▸ **WORK REQUIRED**
Down to the last line, restate the material below exactly.

━━━

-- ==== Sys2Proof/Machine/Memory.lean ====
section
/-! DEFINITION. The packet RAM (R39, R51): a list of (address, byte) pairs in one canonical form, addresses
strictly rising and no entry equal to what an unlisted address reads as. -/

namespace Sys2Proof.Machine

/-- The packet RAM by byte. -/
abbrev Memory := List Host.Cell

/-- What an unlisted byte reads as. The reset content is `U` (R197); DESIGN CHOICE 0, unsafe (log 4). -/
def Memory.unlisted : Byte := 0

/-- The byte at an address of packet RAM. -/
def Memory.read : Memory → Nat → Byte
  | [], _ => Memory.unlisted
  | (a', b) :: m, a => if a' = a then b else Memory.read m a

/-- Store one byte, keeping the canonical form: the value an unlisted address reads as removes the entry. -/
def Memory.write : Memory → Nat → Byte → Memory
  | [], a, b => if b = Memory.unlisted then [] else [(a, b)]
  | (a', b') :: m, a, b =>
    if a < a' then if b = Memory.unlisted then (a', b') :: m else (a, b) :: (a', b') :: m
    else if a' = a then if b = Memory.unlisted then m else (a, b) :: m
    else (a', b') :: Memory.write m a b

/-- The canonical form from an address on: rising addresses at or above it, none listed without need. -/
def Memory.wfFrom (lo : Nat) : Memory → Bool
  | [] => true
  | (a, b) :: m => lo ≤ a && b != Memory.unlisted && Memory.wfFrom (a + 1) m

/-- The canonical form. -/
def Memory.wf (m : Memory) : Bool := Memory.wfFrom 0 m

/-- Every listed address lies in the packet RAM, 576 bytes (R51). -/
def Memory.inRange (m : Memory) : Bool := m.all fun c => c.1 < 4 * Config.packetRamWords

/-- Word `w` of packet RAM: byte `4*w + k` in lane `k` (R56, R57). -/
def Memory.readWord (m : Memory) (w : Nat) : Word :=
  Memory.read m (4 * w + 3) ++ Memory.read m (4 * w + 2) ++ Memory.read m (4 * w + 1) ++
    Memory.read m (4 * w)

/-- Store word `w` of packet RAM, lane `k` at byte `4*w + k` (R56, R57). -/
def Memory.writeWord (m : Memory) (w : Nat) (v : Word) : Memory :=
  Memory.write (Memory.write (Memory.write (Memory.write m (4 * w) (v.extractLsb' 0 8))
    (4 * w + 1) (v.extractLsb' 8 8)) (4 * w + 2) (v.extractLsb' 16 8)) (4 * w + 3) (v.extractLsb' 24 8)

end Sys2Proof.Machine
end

━━━

▸ **TASK OUTPUT**
-- ==== Sys2Proof/Machine/Memory.lean ====
section
/-! DEFINITION. The packet RAM (R39, R51): a list of (address, byte) pairs in one canonical form, addresses
strictly rising and no entry equal to what an unlisted address reads as. -/

namespace Sys2Proof.Machine

/-- The packet RAM by byte. -/
abbrev Memory := List Host.Cell

/-- What an unlisted byte reads as. The reset content is `U` (R197); DESIGN CHOICE 0, unsafe (log 4). -/
def Memory.unlisted : Byte := 0

/-- The byte at an address of packet RAM. -/
def Memory.read : Memory → Nat → Byte
  | [], _ => Memory.unlisted
  | (a', b) :: m, a => if a' = a then b else Memory.read m a

/-- Store one byte, keeping the canonical form: the value an unlisted address reads as removes the entry. -/
def Memory.write : Memory → Nat → Byte → Memory
  | [], a, b => if b = Memory.unlisted then [] else [(a, b)]
  | (a', b') :: m, a, b =>
    if a < a' then if b = Memory.unlisted then (a', b') :: m else (a, b) :: (a', b') :: m
    else if a' = a then if b = Memory.unlisted then m else (a, b) :: m
    else (a', b') :: Memory.write m a b

/-- The canonical form from an address on: rising addresses at or above it, none listed without need. -/
def Memory.wfFrom (lo : Nat) : Memory → Bool
  | [] => true
  | (a, b) :: m => lo ≤ a && b != Memory.unlisted && Memory.wfFrom (a + 1) m

/-- The canonical form. -/
def Memory.wf (m : Memory) : Bool := Memory.wfFrom 0 m

/-- Every listed address lies in the packet RAM, 576 bytes (R51). -/
def Memory.inRange (m : Memory) : Bool := m.all fun c => c.1 < 4 * Config.packetRamWords

/-- Word `w` of packet RAM: byte `4*w + k` in lane `k` (R56, R57). -/
def Memory.readWord (m : Memory) (w : Nat) : Word :=
  Memory.read m (4 * w + 3) ++ Memory.read m (4 * w + 2) ++ Memory.read m (4 * w + 1) ++
    Memory.read m (4 * w)

/-- Store word `w` of packet RAM, lane `k` at byte `4*w + k` (R56, R57). -/
def Memory.writeWord (m : Memory) (w : Nat) (v : Word) : Memory :=
  Memory.write (Memory.write (Memory.write (Memory.write m (4 * w) (v.extractLsb' 0 8))
    (4 * w + 1) (v.extractLsb' 8 8)) (4 * w + 2) (v.extractLsb' 16 8)) (4 * w + 3) (v.extractLsb' 24 8)

end Sys2Proof.Machine
end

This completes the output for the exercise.